-- ==== Sys2Proof/Laws/State.lean ====
section
/-! SUPPORT. The small lemmas of State and its families: what each accessor reads after each update. -/

namespace Sys2Proof.Machine

open Sys2Proof

/-! ### Families -/

@[simp] theorem PerLane.get_set_self (p : PerLane α) (i : LaneId) (v : α) : (p.set i v).get i = v := by cases i <;> rfl

theorem PerLane.get_set (p : PerLane α) (i j : LaneId) (v : α) : (p.set i v).get j = if j = i then v else p.get j := by
  cases i <;> cases j <;> rfl

@[simp] theorem PerLane.get_set_of_ne (p : PerLane α) {i j : LaneId} (v : α) (h : j ≠ i) : (p.set i v).get j = p.get j := by
  rw [PerLane.get_set, if_neg h]

@[simp] theorem PerLane.set_get (p : PerLane α) (i : LaneId) : p.set i (p.get i) = p := by cases i <;> rfl

@[simp] theorem PerLane.set_set (p : PerLane α) (i : LaneId) (v w : α) : (p.set i v).set i w = p.set i w := by cases i <;> rfl

@[simp] theorem PerLane.get_mapWith (f : LaneId → α → β) (p : PerLane α) (i : LaneId) : (p.mapWith f).get i = f i (p.get i) := by
  cases i <;> rfl

theorem PerLane.eq_of_get {p q : PerLane α} (h : ∀ i, p.get i = q.get i) : p = q := by
  cases p; cases q; simp only [PerLane.mk.injEq]; exact ⟨h .L0, h .L1⟩

@[simp] theorem PerAxis.get_set_self (p : PerAxis α) (i : AxisId) (v : α) : (p.set i v).get i = v := by cases i <;> rfl

theorem PerAxis.get_set (p : PerAxis α) (i j : AxisId) (v : α) : (p.set i v).get j = if j = i then v else p.get j := by
  cases i <;> cases j <;> rfl

@[simp] theorem PerAxis.get_set_of_ne (p : PerAxis α) {i j : AxisId} (v : α) (h : j ≠ i) : (p.set i v).get j = p.get j := by
  rw [PerAxis.get_set, if_neg h]

@[simp] theorem PerAxis.set_get (p : PerAxis α) (i : AxisId) : p.set i (p.get i) = p := by cases i <;> rfl

@[simp] theorem PerAxis.set_set (p : PerAxis α) (i : AxisId) (v w : α) : (p.set i v).set i w = p.set i w := by cases i <;> rfl

@[simp] theorem PerAxis.get_mapWith (f : AxisId → α → β) (p : PerAxis α) (i : AxisId) : (p.mapWith f).get i = f i (p.get i) := by
  cases i <;> rfl

theorem PerAxis.eq_of_get {p q : PerAxis α} (h : ∀ i, p.get i = q.get i) : p = q := by
  cases p; cases q; simp only [PerAxis.mk.injEq]; exact ⟨h .A, h .B, h .C, h .D⟩

@[simp] theorem PerTrg.get_set_self (p : PerTrg α) (i : TrgId) (v : α) : (p.set i v).get i = v := by cases i <;> rfl

theorem PerTrg.get_set (p : PerTrg α) (i j : TrgId) (v : α) : (p.set i v).get j = if j = i then v else p.get j := by
  cases i <;> cases j <;> rfl

@[simp] theorem PerTrg.get_set_of_ne (p : PerTrg α) {i j : TrgId} (v : α) (h : j ≠ i) : (p.set i v).get j = p.get j := by
  rw [PerTrg.get_set, if_neg h]

@[simp] theorem PerTrg.set_get (p : PerTrg α) (i : TrgId) : p.set i (p.get i) = p := by cases i <;> rfl

@[simp] theorem PerTrg.set_set (p : PerTrg α) (i : TrgId) (v w : α) : (p.set i v).set i w = p.set i w := by cases i <;> rfl

@[simp] theorem PerTrg.get_mapWith (f : TrgId → α → β) (p : PerTrg α) (i : TrgId) : (p.mapWith f).get i = f i (p.get i) := by
  cases i <;> rfl

theorem PerTrg.eq_of_get {p q : PerTrg α} (h : ∀ i, p.get i = q.get i) : p = q := by
  cases p; cases q; simp only [PerTrg.mk.injEq]; exact ⟨h .T0, h .T1, h .T2, h .T3⟩

@[simp] theorem otherLane_ne (l : LaneId) : otherLane l ≠ l := by cases l <;> decide

@[simp] theorem ne_otherLane (l : LaneId) : l ≠ otherLane l := by cases l <;> decide

@[simp] theorem otherLane_otherLane (l : LaneId) : otherLane (otherLane l) = l := by cases l <;> rfl

theorem eq_or_eq_otherLane (l l' : LaneId) : l' = l ∨ l' = otherLane l := by cases l <;> cases l' <;> decide

@[simp] theorem mem_allAxes (a : AxisId) : a ∈ allAxes := by cases a <;> decide

@[simp] theorem mem_allTrgs (n : TrgId) : n ∈ allTrgs := by cases n <;> decide

/-! ### One lane, axis, line or entry after an update of one -/

@[simp] theorem State.lane_setLane_self (s : State) (l : LaneId) (v : Lane) : (s.setLane l v).lane l = v :=
  PerLane.get_set_self ..

theorem State.lane_setLane (s : State) (l l' : LaneId) (v : Lane) :
    (s.setLane l v).lane l' = if l' = l then v else s.lane l' := PerLane.get_set ..

@[simp] theorem State.lane_setLane_of_ne (s : State) {l l' : LaneId} (v : Lane) (h : l' ≠ l) :
    (s.setLane l v).lane l' = s.lane l' := PerLane.get_set_of_ne _ _ h

@[simp] theorem State.axis_setAxis_self (s : State) (a : AxisId) (x : Axis) : (s.setAxis a x).axis a = x :=
  PerAxis.get_set_self ..

theorem State.axis_setAxis (s : State) (a b : AxisId) (x : Axis) :
    (s.setAxis a x).axis b = if b = a then x else s.axis b := PerAxis.get_set ..

@[simp] theorem State.axis_setAxis_of_ne (s : State) {a b : AxisId} (x : Axis) (h : b ≠ a) :
    (s.setAxis a x).axis b = s.axis b := PerAxis.get_set_of_ne _ _ h

@[simp] theorem State.line_setLine_self (s : State) (n : TrgId) (t : TrgLine) : (s.setLine n t).line n = t :=
  PerTrg.get_set_self ..

theorem State.line_setLine (s : State) (n m : TrgId) (t : TrgLine) :
    (s.setLine n t).line m = if m = n then t else s.line m := PerTrg.get_set ..

@[simp] theorem State.setLane_lane (s : State) (l : LaneId) : s.setLane l (s.lane l) = s := by
  simp [State.setLane, State.lane]

@[simp] theorem State.setLane_setLane (s : State) (l : LaneId) (v w : Lane) :
    (s.setLane l v).setLane l w = s.setLane l w := by simp [State.setLane]

/-! ### What `setLane` leaves -/

@[simp] theorem State.setLane_power (s : State) (l : LaneId) (v : Lane) : (s.setLane l v).power = s.power := rfl
@[simp] theorem State.setLane_pins (s : State) (l : LaneId) (v : Lane) : (s.setLane l v).pins = s.pins := rfl
@[simp] theorem State.setLane_sync (s : State) (l : LaneId) (v : Lane) : (s.setLane l v).sync = s.sync := rfl
@[simp] theorem State.setLane_axes (s : State) (l : LaneId) (v : Lane) : (s.setLane l v).axes = s.axes := rfl
@[simp] theorem State.setLane_lines (s : State) (l : LaneId) (v : Lane) : (s.setLane l v).lines = s.lines := rfl
@[simp] theorem State.setLane_time (s : State) (l : LaneId) (v : Lane) : (s.setLane l v).time = s.time := rfl
@[simp] theorem State.setLane_captures (s : State) (l : LaneId) (v : Lane) : (s.setLane l v).captures = s.captures := rfl
@[simp] theorem State.setLane_reports (s : State) (l : LaneId) (v : Lane) : (s.setLane l v).reports = s.reports := rfl
@[simp] theorem State.setLane_patterns (s : State) (l : LaneId) (v : Lane) : (s.setLane l v).patterns = s.patterns := rfl
@[simp] theorem State.setLane_link (s : State) (l : LaneId) (v : Lane) : (s.setLane l v).link = s.link := rfl
@[simp] theorem State.setLane_restartWait (s : State) (l : LaneId) (v : Lane) : (s.setLane l v).restartWait = s.restartWait := rfl
@[simp] theorem State.setLane_freeCount (s : State) (l : LaneId) (v : Lane) : (s.setLane l v).freeCount = s.freeCount := rfl
@[simp] theorem State.setLane_pending (s : State) (l : LaneId) (v : Lane) : (s.setLane l v).pending = s.pending := rfl
@[simp] theorem State.setLane_axis (s : State) (l : LaneId) (v : Lane) (b : AxisId) : (s.setLane l v).axis b = s.axis b := rfl
@[simp] theorem State.setLane_line (s : State) (l : LaneId) (v : Lane) (m : TrgId) : (s.setLane l v).line m = s.line m := rfl
@[simp] theorem State.setLane_running (s : State) (l : LaneId) (v : Lane) : (s.setLane l v).running = s.running := rfl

## Exercise directions
Look back at the data above. Transcribe exactly the lines starting at the line that contains "theorem PerTrg.get_mapWith (f" and ending at the line that contains "theorem State.line_setLine (s".

## Answer section
@[simp] theorem PerTrg.get_mapWith (f : TrgId → α → β) (p : PerTrg α) (i : TrgId) : (p.mapWith f).get i = f i (p.get i) := by
  cases i <;> rfl

theorem PerTrg.eq_of_get {p q : PerTrg α} (h : ∀ i, p.get i = q.get i) : p = q := by
  cases p; cases q; simp only [PerTrg.mk.injEq]; exact ⟨h .T0, h .T1, h .T2, h .T3⟩

@[simp] theorem otherLane_ne (l : LaneId) : otherLane l ≠ l := by cases l <;> decide

@[simp] theorem ne_otherLane (l : LaneId) : l ≠ otherLane l := by cases l <;> decide

@[simp] theorem otherLane_otherLane (l : LaneId) : otherLane (otherLane l) = l := by cases l <;> rfl

theorem eq_or_eq_otherLane (l l' : LaneId) : l' = l ∨ l' = otherLane l := by cases l <;> cases l' <;> decide

@[simp] theorem mem_allAxes (a : AxisId) : a ∈ allAxes := by cases a <;> decide

@[simp] theorem mem_allTrgs (n : TrgId) : n ∈ allTrgs := by cases n <;> decide

/-! ### One lane, axis, line or entry after an update of one -/

@[simp] theorem State.lane_setLane_self (s : State) (l : LaneId) (v : Lane) : (s.setLane l v).lane l = v :=
  PerLane.get_set_self ..

theorem State.lane_setLane (s : State) (l l' : LaneId) (v : Lane) :
    (s.setLane l v).lane l' = if l' = l then v else s.lane l' := PerLane.get_set ..

@[simp] theorem State.lane_setLane_of_ne (s : State) {l l' : LaneId} (v : Lane) (h : l' ≠ l) :
    (s.setLane l v).lane l' = s.lane l' := PerLane.get_set_of_ne _ _ h

@[simp] theorem State.axis_setAxis_self (s : State) (a : AxisId) (x : Axis) : (s.setAxis a x).axis a = x :=
  PerAxis.get_set_self ..

theorem State.axis_setAxis (s : State) (a b : AxisId) (x : Axis) :
    (s.setAxis a x).axis b = if b = a then x else s.axis b := PerAxis.get_set ..

@[simp] theorem State.axis_setAxis_of_ne (s : State) {a b : AxisId} (x : Axis) (h : b ≠ a) :
    (s.setAxis a x).axis b = s.axis b := PerAxis.get_set_of_ne _ _ h

@[simp] theorem State.line_setLine_self (s : State) (n : TrgId) (t : TrgLine) : (s.setLine n t).line n = t :=
  PerTrg.get_set_self ..

theorem State.line_setLine (s : State) (n m : TrgId) (t : TrgLine) :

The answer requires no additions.